Start of MATERIAL FOR THE TASK

/-- The PMBus reads (R435 to R440). A LINEAR11 word's exponent and rounding are free values (log entry 7). The last clause is what an alert response answers (R435). -/
def Obligations.PMBusReadsShowTheDevice : Prop :=
  (∀ (s : State) (pec : Pec), s.chip.reqUp .pmbus = true → (∃ t, Machine.exec (.page none pec) s = .next t ∧ Effect s t id [] [] [] [.pmbus (some (bytesLE 1 (s.chip.get PMB.STAT_PAGE)))]) ∧
    (∃ t, Machine.exec (.writeProtect none pec) s = .next t ∧ Effect s t id [] [] [] [.pmbus (some (bytesLE 1 (s.chip.get PMB.STAT_WP)))]) ∧ (∃ t, Machine.exec (.capability false pec) s = .next t ∧ Effect s t id [] [] [] [.pmbus (some [0xd0])]) ∧
    (∃ t, Machine.exec (.pmbusRevision false pec) s = .next t ∧ Effect s t id [] [] [] [.pmbus (some [0x33])]) ∧ (∃ t, Machine.exec (.mfrId false pec) s = .next t ∧ Effect s t id [] [] [] [.pmbus (some [7, 0x49, 0x4b, 0x49, 0x4d, 0x55, 0x4e, 0x44])]) ∧
    (∃ t, Machine.exec (.mfrModel false pec) s = .next t ∧ Effect s t id [] [] [] [.pmbus (some [6, 0x43, 0x58, 0x38, 0x32, 0x32, 0x34])]) ∧
    (∃ t, Machine.exec (.mfrRevision false pec) s = .next t ∧ Effect s t id [] [] [] [.pmbus (some (3 :: [TOP.REVISION_HUB_REV, TOP.REVISION_PX_REV, TOP.REVISION_ROM_REV].flatMap fun f => bytesLE 1 (s.chip.get f)))]) ∧
    (∃ t, Machine.exec (.mfrSerial false pec) s = .next t ∧ Effect s t id [] [] [] [.pmbus (some (16 :: [TOP.UID0, TOP.UID1, TOP.UID2, TOP.UID3].flatMap fun o => bytesLE 4 (s.chip.reg o).toNat))]) ∧
    (∃ t, Machine.exec (.mfrRegAddr none pec) s = .next t ∧ Effect s t id [] [] [] [.pmbus (some (4 :: bytesLE 4 s.chip.pmb.regAddr))]) ∧
    (∃ t, Machine.exec (.mfrFaultSummary false pec) s = .next t ∧ Effect s t id [] [] [] [.pmbus (some (8 :: (bytesLE 4 (s.chip.reg FLT.STAT).toNat ++ bytesLE 4 (s.chip.reg FLT.LATCH3).toNat)))]) ∧
    (∃ t, Machine.exec (.mfrEpoch false pec) s = .next t ∧ Effect s t id [] [] [] [.pmbus (some (8 :: bytesLE 8 s.chip.epoch))]) ∧
    ∃ t, Machine.exec (.mfrSeqState false pec) s = .next t ∧ Effect s t id [] [] [] [.pmbus (some (4 :: [0, 1, 2, 3].flatMap fun d => bytesLE 1 (s.chip.get (SEQD.STAT_STATE d))))]) ∧
  (∀ (s : State) (n : LoopId) (pec : Pec), s.chip.reqUp .pmbus = true → s.chip.get PMB.STAT_PAGE = n.val → (∃ t, Machine.exec (.voutMode false pec) s = .next t ∧ Effect s t id [] [] [] [.pmbus (some [0x40])]) ∧
    (∃ t, Machine.exec .voutCommandRead s = .next t ∧ Effect s t id [] [] [] [.pmbus (some (bytesLE 2 (s.chip.get (AVSL.SETPT_SETPT n.val))))]) ∧ (∃ t, Machine.exec (.voutMax false pec) s = .next t ∧ Effect s t id [] [] [] [.pmbus (some (bytesLE 2 (s.chip.get (AVSL.VLIM_VMAX n.val))))]) ∧
    (∃ t, Machine.exec (.voutMin false pec) s = .next t ∧ Effect s t id [] [] [] [.pmbus (some (bytesLE 2 (s.chip.get (AVSL.VLIM_VMIN n.val))))]) ∧
    (∃ t, Machine.exec .voutTransitionRateRead s = .next t ∧ LinReplies s t (s.chip.get (AVSL.SLEW_SLEWCMD n.val)) 1000) ∧ (∃ t, Machine.exec (.ioutOcFaultLimit false pec) s = .next t ∧ LinReplies s t (s.chip.get (AVSL.ILIM_ILIM n.val)) 16) ∧
    ∃ t, Machine.exec (.readIout false pec) s = .next t ∧ LinReplies s t (s.chip.getS (LOOP.ISUM_ISUM n.val)) 16) ∧
  (∀ (s : State) (n : LoopId) (pec : Pec), s.chip.reqUp .pmbus = true → s.chip.get PMB.STAT_PAGE = n.val → ((s.chip.senseRes.get n.val).1 = 0 ∨ (s.chip.senseRes.get n.val).1 + 10000 ≤ s.chip.now) →
    (∃ t, Machine.exec (.readVout false pec) s = .next t ∧ Effect s t id [] [] [] [.pmbus (some (bytesLE 2 (bitsOf 16 (satS 16 ((s.chip.get (LOOP.TARGET_VTGT n.val) : Int) - s.chip.getS (LOOP.ERRMON_ECODE n.val))))))]) ∧
    ∃ t, Machine.exec (.readPout false pec) s = .next t ∧ LinReplies s t (((s.chip.get (LOOP.TARGET_VTGT n.val) : Int) - s.chip.getS (LOOP.ERRMON_ECODE n.val)) * s.chip.getS (LOOP.ISUM_ISUM n.val)) 64000) ∧
  (∀ (s : State) (r : RailId) (pec : Pec), s.chip.reqUp .pmbus = true → s.chip.get PMB.STAT_PAGE = r.val → 32 ≤ r.val → ((s.chip.senseRes.get r.val).1 = 0 ∨ (s.chip.senseRes.get r.val).1 + 10000 ≤ s.chip.now) → ∃ t, Machine.exec (.readVout false pec) s = .next t ∧ Effect s t id [] [] [] [.pmbus (some [0, 0])]) ∧
  (∀ (s : State) (r : RailId) (pec : Pec) (v : Int), s.chip.reqUp .pmbus = true → s.chip.get PMB.STAT_PAGE = r.val → (s.chip.senseRes.get r.val).1 ≠ 0 → s.chip.now < (s.chip.senseRes.get r.val).1 + 10000 → -32768 ≤ v → v < 32767 →
    v * (2 ^ (s.chip.senseRes.get r.val).2.2 * 2 ^ 23 : Nat) ≤ signedOf 24 (s.chip.senseRes.get r.val).2.1 * 20000 → signedOf 24 (s.chip.senseRes.get r.val).2.1 * 20000 < (v + 1) * (2 ^ (s.chip.senseRes.get r.val).2.2 * 2 ^ 23 : Nat) →
    ∃ t, Machine.exec (.readVout false pec) s = .next t ∧ (t.chip.outbox = s.chip.outbox ++ [.pmbus (some (bytesLE 2 (bitsOf 16 v)))] ∨ t.chip.outbox = s.chip.outbox ++ [.pmbus (some (bytesLE 2 (bitsOf 16 (v + 1))))]) ∧ t.chip.pmb = s.chip.pmb ∧ t.chip.faultQ = s.chip.faultQ ∧ Keeps s t (fun _ => false)) ∧
  (∀ (s : State) (pec : Pec), s.chip.reqUp .pmbus = true → s.chip.get PMB.STAT_PAGE = 0x40 → (∃ t, Machine.exec (.readVin false pec) s = .next t ∧ LinReplies s t (s.chip.get HSW.VI_VIN) 100) ∧ (∃ t, Machine.exec (.readIin false pec) s = .next t ∧ LinReplies s t (s.chip.getS HSW.VI_IIN) 100) ∧
    (∃ t, Machine.exec (.readPin false pec) s = .next t ∧ LinReplies s t (s.chip.get HSW.PV_PIN) 4) ∧ ∃ t, Machine.exec (.readTemperature1 false pec) s = .next t ∧ LinReplies s t (s.chip.getS THM.STAT_HUBTJ) 8) ∧
  (∀ (s : State) (n : LoopId) (pec : Pec) (v : Int), s.chip.reqUp .pmbus = true → s.chip.get PMB.STAT_PAGE = n.val → s.chip.hotStage n.val = some v → ∃ t, Machine.exec (.readTemperature1 false pec) s = .next t ∧ LinReplies s t v 8) ∧
  (∀ (s : State) (r : RailId) (pec : Pec), s.chip.reqUp .pmbus = true → s.chip.get PMB.STAT_PAGE = r.val → (∃ t, Machine.exec (.operation none pec) s = .next t ∧ Effect s t id [] [] [] [.pmbus (some [if s.chip.railState r.val = 4 then 0x80 else 0])]) ∧
    ∃ t, Machine.exec (.coefficients false pec) s = .next t ∧ Effect s t id [] [] [] [.pmbus (some [5, 0xa0, 0x0f, 0, 0, 0])]) ∧
  (∀ (s : State) (q : Fin 65), s.chip.reqUp .pmbus = true → s.chip.get PMB.STAT_PAGE = q.val → (∃ t, Machine.exec (.statusRead ⟨2, none⟩) s = .next t ∧ Effect s t id [] [] [] [.pmbus (some (bytesLE 1 (s.chip.pmbByte q.val 0)))]) ∧ (∃ t, Machine.exec (.statusRead ⟨3, none⟩) s = .next t ∧ Effect s t id [] [] [] [.pmbus (some (bytesLE 1 (s.chip.pmbByte q.val 1)))]) ∧
    (∃ t, Machine.exec (.statusRead ⟨4, none⟩) s = .next t ∧ Effect s t id [] [] [] [.pmbus (some (bytesLE 1 (s.chip.pmbByte q.val 2)))]) ∧ (∃ t, Machine.exec (.statusRead ⟨5, none⟩) s = .next t ∧ Effect s t id [] [] [] [.pmbus (some (bytesLE 1 (s.chip.pmbByte q.val 3)))]) ∧
    (∃ t, Machine.exec (.statusRead ⟨6, none⟩) s = .next t ∧ Effect s t id [] [] [] [.pmbus (some (bytesLE 1 (s.chip.pmbByte q.val 4)))]) ∧ (∃ t, Machine.exec (.statusRead ⟨8, none⟩) s = .next t ∧ Effect s t id [] [] [] [.pmbus (some (bytesLE 1 (s.chip.pmbByte q.val 5)))]) ∧
    (∃ t, Machine.exec (.statusRead ⟨1, none⟩) s = .next t ∧ Effect s t id [] [] [] [.pmbus (some (bytesLE 2 (s.chip.pmbWord q.val)))]) ∧ ∃ t, Machine.exec (.statusRead ⟨0, none⟩) s = .next t ∧ Effect s t id [] [] [] [.pmbus (some (bytesLE 1 (s.chip.pmbWord q.val)))]) ∧
  (∀ (s : State) (q : Fin 65) (code : Fin 9) (other : Option Byte), s.chip.reqUp .pmbus = true → s.chip.get PMB.STAT_PAGE = q.val → (code = 7 ∨ other.isSome = true) → ∃ t, Machine.exec (.statusRead ⟨code, other⟩) s = .next t ∧ Latches s.chip t.chip (fun p => p == q.val) 4 7 ∧ Recorded s.chip t.chip PMB.EVT_CMLF PMB.EVTCNT_CMLCNT ∧
    t.chip.outbox = s.chip.outbox ++ [.pmbus none] ∧ Keeps s t (fun o => o == PMB.STAT || o == PMB.EVT || o == PMB.EVTCNT)) ∧
  (∀ (s : State) (pec : Pec), s.chip.reqUp .pmbus = true → 0x40 ≤ s.chip.get PMB.STAT_PAGE → (∃ t, Machine.exec (.readIout false pec) s = .next t ∧ Latches s.chip t.chip s.chip.pageIn 4 7 ∧ Recorded s.chip t.chip PMB.EVT_CMLF PMB.EVTCNT_CMLCNT ∧ t.chip.outbox = s.chip.outbox ++ [.pmbus none]) ∧
    ∃ t, Machine.exec (.operation none pec) s = .next t ∧ Latches s.chip t.chip s.chip.pageIn 4 7 ∧ Recorded s.chip t.chip PMB.EVT_CMLF PMB.EVTCNT_CMLCNT ∧ t.chip.outbox = s.chip.outbox ++ [.pmbus none] ∧ Keeps s t (fun o => o == PMB.STAT || o == PMB.EVT || o == PMB.EVTCNT)) ∧
  (∀ (s : State) (dieOk : Bool), s.chip.reqUp .pmbus = true → (dieOk = true ∨ s.chip.dieAccess s.chip.pmb.regAddr = false) → s.chip.pmb.regAddr % 4 = 0 → inMailbox s.chip.pmb.regAddr = false → s.chip.offAt s.chip.pmb.regAddr = false → s.chip.pmb.regAddr ∉ snapWords → (∀ x ∈ snapPairs, x.1 ≠ s.chip.pmb.regAddr) →
    inPP s.chip.pmb.regAddr = false → s.chip.pmb.regAddr ≠ NVM.RDDATA → ∃ t, Machine.exec (.mfrRegDataRead dieOk) s = .next t ∧ Effect s t (fun c => { c with pmb := { c.pmb with regAddr := (c.pmb.regAddr + 4) % 2 ^ 32 } }) [] [] []
      [.pmbus (some (4 :: bytesLE 4 (if (regAt s.chip.pmb.regAddr).isSome then (s.chip.readable s.chip.pmb.regAddr).toNat else 0)))]) ∧
  (∀ (s : State), s.chip.reqUp .pmbus = true → s.chip.dieAccess s.chip.pmb.regAddr = true → s.chip.pmb.regAddr % 4 = 0 → ∃ t, Machine.exec (.mfrRegDataRead false) s = .next t ∧ Latches s.chip t.chip s.chip.pageIn 4 1 ∧ Recorded s.chip t.chip ACC.ACCST_FAILF ACC.ACCCNT_FAILCNT ∧
    t.chip.pmb.regAddr = (s.chip.pmb.regAddr + 4) % 2 ^ 32 ∧ t.chip.outbox = s.chip.outbox ++ [.pmbus (some [4, 0xff, 0xff, 0xff, 0xff])] ∧ t.chip.faultQ = s.chip.faultQ ++ [⟨0x4011, (s.chip.pmb.regAddr - dieWindow) / 0x20000 + 1, 0⟩]) ∧
  (∀ (s : State), s.chip.reqUp .pmbus = true → ∃ t, Machine.exec .alertResponse s = .next t ∧ Effect s t id [] [] [] [.pmbus (if s.chip.get PMB.STAT_ALERT = 1 then some (bytesLE 1 (2 * s.chip.get PMB.CFG_ADDR)) else none)])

End of MATERIAL FOR THE TASK

ACTIVITY:
The response should be the listing above, limited to the lines between the one holding "(∃ t, Machine.exec .voutTransitionRateRead" and the one holding "n.val).1 + 10000 ≤ s.chip.now) →", inclusive, reproduced exactly.

EXPECTED ANSWER:
    (∃ t, Machine.exec .voutTransitionRateRead s = .next t ∧ LinReplies s t (s.chip.get (AVSL.SLEW_SLEWCMD n.val)) 1000) ∧ (∃ t, Machine.exec (.ioutOcFaultLimit false pec) s = .next t ∧ LinReplies s t (s.chip.get (AVSL.ILIM_ILIM n.val)) 16) ∧
    ∃ t, Machine.exec (.readIout false pec) s = .next t ∧ LinReplies s t (s.chip.getS (LOOP.ISUM_ISUM n.val)) 16) ∧
  (∀ (s : State) (n : LoopId) (pec : Pec), s.chip.reqUp .pmbus = true → s.chip.get PMB.STAT_PAGE = n.val → ((s.chip.senseRes.get n.val).1 = 0 ∨ (s.chip.senseRes.get n.val).1 + 10000 ≤ s.chip.now) →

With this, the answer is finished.